Увиденное в Петербурге Шагин-Гирею хотелось скорее перенести в Крымское ханство: соблазны, одни соблазны, искусно приготовленные русской кралицей, окружали калгу с первого дня его прибытия в столицу. О, великий Аллах, как волнующе танцуют эти высокоблагородные смолянки в легких, прозрачных одеждах! Сколько чудес собрано в кунсткамере, где в стеклянных банках запечатаны всякие уродцы, плавающие в спирте. Закон Магомета воспрещает правоверным обнажать свое тело, запрещает заводить и портреты, а Эрмитаж переполнен соблазнительными картинами, сама кралица предстает с живописных полотен земною, грешною и желанной…
– Я добрая, – сказала Екатерина калге. – Уж сколько вреда причинил мне герцог Шуазель, а ныне я помогла ему в бедности, скупив у несчастного всю его картинную галерею для Эрмитажа!

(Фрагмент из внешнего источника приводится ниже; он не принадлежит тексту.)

-- ==== Sys2Proof/Tests/Slice0.lean ====
section
/-! SUPPORT. The model's own tests. Expected values are those of spec/95_test_vectors.md or of the rule named; the last
section shows, for each obligation with hypotheses, a state and operands that meet them. -/

open Sys2Proof Sys2Proof.Machine

namespace Tests

/-! ### Well-formedness: each check refuses a term -/

theorem test_wf_refuses_rdUnmapped_of_a_register : (Instr.rdUnmapped 0x14#8).wellFormed = false := by decide
theorem test_wf_refuses_wrUnmapped_of_a_register : (Instr.wrUnmapped 0x00#8 1#32).wellFormed = false := by decide
theorem test_wf_refuses_engReserved_below_eleven : (Instr.engReserved 10#4).wellFormed = false := by decide
theorem test_wf_takes_misaligned_and_high_addresses :
    (Instr.rdUnmapped 0x15#8).wellFormed = true ∧ (Instr.wrUnmapped 0x18#8 0#32).wellFormed = true ∧
    (Instr.engReserved 11#4).wellFormed = true := by decide

/-! ### Decoding: one word per constructor, from R81, R91 and R92, bit by bit -/

theorem test_decode_ctrl :
    decode (.hbus 0b000000000#9 7#32) = .rdCtrl ∧ decode (.hbus 0b100000000#9 7#32) = .wrCtrl 7#32 := by decide
theorem test_decode_status :
    decode (.hbus 0b000000100#9 7#32) = .rdStatus ∧ decode (.hbus 0b100000100#9 7#32) = .wrStatus 7#32 := by decide
theorem test_decode_humidity :
    decode (.hbus 0b000001000#9 7#32) = .rdHumidity ∧ decode (.hbus 0b100001000#9 7#32) = .wrHumidity 7#32 := by decide
theorem test_decode_temperature :
    decode (.hbus 0b000001100#9 7#32) = .rdTemperature ∧
    decode (.hbus 0b100001100#9 7#32) = .wrTemperature 7#32 := by decide
theorem test_decode_reading :
    decode (.hbus 0b000010000#9 7#32) = .rdReading ∧ decode (.hbus 0b100010000#9 7#32) = .wrReading 7#32 := by decide
theorem test_decode_pin :
    decode (.hbus 0b000010100#9 7#32) = .rdPin ∧ decode (.hbus 0b100010100#9 7#32) = .wrPin 7#32 := by decide
/-- R62: 0x18 is past the map, 0x01 is misaligned inside CTRL. -/
theorem test_decode_unmapped :
    decode (.hbus 0b000011000#9 7#32) = .rdUnmapped 0x18#8 ∧
    decode (.hbus 0b100000001#9 7#32) = .wrUnmapped 0x01#8 7#32 := by decide
theorem test_decode_drive_states :
    decode (.fsm 0b0000#4 .high) = .engIdle ∧ decode (.fsm 0b0001#4 .high) = .engWakeLow ∧
    decode (.fsm 0b0010#4 .high) = .engReqHigh := by decide
theorem test_decode_wait_states :
    decode (.fsm 0b0011#4 .high) = .engAckLow .high ∧ decode (.fsm 0b0100#4 .low) = .engAckHigh .low ∧
    decode (.fsm 0b0101#4 .high) = .engBitLow .high ∧ decode (.fsm 0b0110#4 .low) = .engBitHigh .low := by decide
theorem test_decode_last_states :
    decode (.fsm 0b0111#4 .high) = .engValidate ∧ decode (.fsm 0b1000#4 .high) = .engSuccess ∧
    decode (.fsm 0b1001#4 .high) = .engTimeoutErr ∧ decode (.fsm 0b1010#4 .high) = .engChecksumErr ∧
    decode (.fsm 0b1111#4 .high) = .engReserved 15#4 := by decide

/-- R94's example line: `WR PIN, 0x04` is OP 0x114 with WDATA 4. The byte image is the model's own (log 11). -/
theorem test_bytes_of_wr_pin :
    encodeBytes (.wrPin 0x00000004#32) = [0x14#8, 0x01#8, 0x04#8, 0x00#8, 0x00#8, 0x00#8] := by decide
theorem test_bytes_refused_by_name :
    decodeBytes .hbus [0x14#8, 0x02#8, 0#8, 0#8, 0#8, 0#8] = .error .selectorTooWide ∧
    decodeBytes .hbus [0x14#8, 0x01#8, 0#8] = .error .truncated ∧
    decodeBytes .fsm [0x03#8, 0x02#8] = .error .sampleNotABit := by
  refine ⟨rfl, rfl, rfl⟩

/-! ### One step: the vectors of 95_test_vectors.md -/

/-- An outcome's next state; the reset state where there is none. -/
def after : Host.Outcome State Fault Refusal → State
  | .next t => t
  | _ => State.reset

/-- A state with a STATE code and a count; PIN is 9. -/
def at' (code : BitVec 4) (c : BitVec 12) : State := { State.reset with stateReg := code, c := c, pin := 9#8 }

/-- The state of `at'` with samples to come. -/
def waitAt (code : BitVec 4) (c : BitVec 12) (l : Level) : State := { at' code c with line := [l] }

/-- The state of `at'` with one host access to come. -/
def busAt (code : BitVec 4) (op : BitVec 9) (w : Word) : State :=
  { at' code 0#12 with pending := [{ delay := 10, action := .bus op w }] }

В Зимнем дворце благоухали висячие сады Семирамиды. В кадках с железными обручами росли финиковые пальмы и бананы, деревья лимонные и кофейные. Все это блаженство подогревалось печами; в тропическом лесу пели птицы, вывезенные из Африки и Америки, но тут же скакали и воробьи.
– А они-то как сюда попали? – удивился Шагин-Гирей.
– Для смеху… – объяснила русская кралица.
Калга отъехал из Петербурга в рамазан 186 года (в декабре 1772 года) и, отягощенный дарами России, направился реформировать крымских татар. Бахчисарай ожидал увидеть его верхом на коне, при сабле и колчане, в окружении ногаев, а вместо этого подкатила на рессорах парижская карета, из которой выбрался Шагин-Гирей в роскошном кафтане с позументом; из кружевных манжет блеснули перстни. Калга постучал пальцем по табакерке с портретом русской самодержицы, изображенной с открытой грудью, на которую она кокетливо указывала миниатюрным мизинчиком, и сказал:
– Татары! Я вернулся в лес, сильно запущенный, и если деревья крымские искривились уродливо, то распрямлять их я не стану. Я буду вырубать их, как Петр Великий рубил стрельцам их глупые головы… Мои планы таковы, что Крыму пора выбираться из грязных овчарен и кибиток на проспекты европейские. Чингисхан с Тамерланом еще не ведали такой славы, какую обещаю вам я, укрепленный сенедом с Россией; мы превратим наше захудалое ханство в великое несравненное татарское королевство…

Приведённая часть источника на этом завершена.